### Task item
Each line from the one containing "((s.releaseConverter h).abortToRundown h r c, [])" through the last line of the records below is to be repeated as written, with nothing added.

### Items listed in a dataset
####################

-- ==== Sys2Proof/Machine/Progress.lean ====
section
/-! DEFINITION. Order Progress (Chapter 4): arrivals, engagement, the beginning of stops, the end of orders, pairs and
handover.

The consequences of a change inside one event (an engagement test, a lateness test, the treatment of a partner) are a list of
`Task`s, taken in order, each with its own consequences before the next (`State.settle`). -/

namespace Sys2Proof.Machine

/-- What remains to be done within the event in progress. -/
inductive Task
  /-- A stop is begun for the order (R75). -/
  | stop (h : Handle) (c : DoneCause)
  /-- The other leg of this leg's pair has ended (R82). -/
  | partnerEnded (h : Handle)
  /-- The PUMP leg of this GENERATE leg's pair has begun its stop (R81, R82). -/
  | pumpStopped (h : Handle)
  /-- The engagement test of every DUE order of the unit (R65). -/
  | engagement (u : UnitNo)
  /-- The engagement test of one DUE order at its start arrival (R65). -/
  | engagementOf (h : Handle)
  /-- The lateness test of one DUE order (R67). -/
  | lateness (h : Handle)
  /-- The end arrival of an order that is not HELD (R68). -/
  | endArrival (h : Handle)
  deriving DecidableEq, Repr

/-- A state and what remains to be done. -/
abbrev Work := State × List Task

/-! ## The end of an order (R83, Table 4-4) -/

/-- How an order ends. -/
inductive Ending
  | done (c : DoneCause)
  | failed (c : FailCause)
  deriving DecidableEq, Repr

/-- The state of an order that has ended, with its cause and actual_end (R6). -/
def Ending.life (e : Ending) (now : Nat) : Life :=
  match e with
  | .done c => .done c now
  | .failed c => .failed c now

/-- The event of an ending (Table 1-5). -/
def Ending.event : Ending → EventKind
  | .done _ => .orderDone
  | .failed _ => .orderFailed

/-- The unit context after an engaged order has ended so (Table 4-4). -/
def Ending.context : Ending → Context
  | .done _ => .idle
  | .failed .converter => .idle
  | .failed .dropped => .idle
  | .failed .localControl => .locally
  | .failed .linkLost => .dark
  | .failed _ => .recovering

/-- The items an engaged order holds are released: queue entries, converter, supervision timer, setpoint, ceiling and pending
setpoint (R83), and the intended cause of a PUMP leg whose stop is awaited (R63). -/
def State.releaseItems (s : State) (h : Handle) (r : Order) : State :=
  let s := (s.leaveStartQueue h).leaveGate (s.unit r.unit).waterway h
  let s := if r.life = .starting .converterRun then s.releaseConverter h else s
  let s := if r.mode = .pump ∧ r.isPairLeg then s.modOrder h fun r => { r with awaited := none } else s
  s.modUnit r.unit fun b =>
    { b with supervision := none, setpoint := none, ceiling := none, pendingSetpoint := none }

/-- The record of an ended order: freed when retirement is pending, otherwise DONE or FAILED (R19, R83). -/
def State.closeOrder (s : State) (h : Handle) (e : Ending) : State :=
  match s.order? h with
  | none => s
  | some r =>
    if r.retirePending then (s.freeOrder h).raiseFor h e.event
    else s.enter h (e.life s.plantTime) e.event

/-- The partner's and the successor's part in an ending (R67, R82). -/
def endTasks (r : Order) (toIdle : Bool) : List Task :=
  (if toIdle then [Task.engagement r.unit] else []) ++
    (match r.successor with | some b => [Task.lateness b] | none => []) ++
    (match r.partner with | some p => [Task.partnerEnded p] | none => [])

/-- Whether an ending clears the links of the order (R13): a failure does. -/
def Ending.unlinks : Ending → Bool
  | .done _ => false
  | .failed _ => true

/-- A live order ends (R83, Table 4-4): release, record, links, unit context, contribution; then the engagement test, the
successor's lateness test and the partner's treatment are due. -/
def State.endOrder (s : State) (h : Handle) (e : Ending) : Work :=
  match s.order? h with
  | none => (s, [])
  | some r =>
    if r.life.live then
      let s := if r.life.engaged then s.releaseItems h r else s
      let s := if e.unlinks then s.unlink h else s
      let s := s.closeOrder h e
      let s := if r.life.engaged then s.setContext r.unit e.context else s
      let s := if r.life = .running then s.recompute r.unit else s
      (s, endTasks r (r.life.engaged && e.context == .idle))
    else (s, [])

/-! ## Beginning a stop (R75, Table 4-3, R81) -/

/-- An order in STOPPING enters AWAITING_GATE with a STOP entry (R76, Table 4-3). -/
def State.awaitStopGate (s : State) (h : Handle) (r : Order) (c : DoneCause) : State :=
  (s.modOrder h fun r => { r with life := .stopping .awaitingGate c }).joinGate h r .stop

/-- Whether the setpoint of the unit stands at or below its Pmin (R76, R122). -/
def State.atPmin (s : State) (u : UnitNo) : Bool :=
  match (s.unit u).setpoint with
  | some p => p ≤ s.capTime u (·.pmin)
  | none => true

/-- A start in progress is abandoned: ABORT_START is asked for and the order enters STOPPING in RUNDOWN (Table 4-3). -/
def State.abortToRundown (s : State) (h : Handle) (r : Order) (c : DoneCause) : State :=
  ((s.stopSupervision r.unit).enterRundown h r c |>.note h .orderChanged).ask r.unit .abortStart

/-- Table 4-3: the effect of a stop begun, by state and phase. The contribution of an order that leaves RUNNING is recomputed before
its STOP entry joins the gate (DESIGN CHOICE, log entry 49), and a stop in QUEUED_CONVERTER ends the order DONE with its intended
cause, whether its unit has an eligible converter or none (DEDUCED, log entry 52). -/
def State.stopEffect (s : State) (h : Handle) (r : Order) (c : DoneCause) : Work :=
  match r.life with
  | .running =>
    let s := (s.enter h (.stopping (if r.mode = .generate then .unloading else .awaitingGate) c) .orderChanged).recompute r.unit
    (if r.mode = .generate then (if s.atPmin r.unit then s.awaitStopGate h r c else s) else s.joinGate h r .stop, [])
  | .starting .queuedConverter => s.endOrder h (.done c)
  | .starting .pairHold => s.endOrder h (.done c)
  | .starting .awaitingGate =>
    if r.mode = .pump then ((s.leaveGate (s.unit r.unit).waterway h).abortToRundown h r c, [])
    else s.endOrder h (.done c)
  | .starting .converterRun => ((s.releaseConverter h).abortToRundown h r c, [])
  | .starting .runup => (s.abortToRundown h r c, [])
  | .starting .coasting => (((s.stopSupervision r.unit).enterRundown h r c).note h .orderChanged, [])
  | _ => (s, [])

####################

### Result
  | .starting .converterRun => ((s.releaseConverter h).abortToRundown h r c, [])
  | .starting .runup => (s.abortToRundown h r c, [])
  | .starting .coasting => (((s.stopSupervision r.unit).enterRundown h r c).note h .orderChanged, [])
  | _ => (s, [])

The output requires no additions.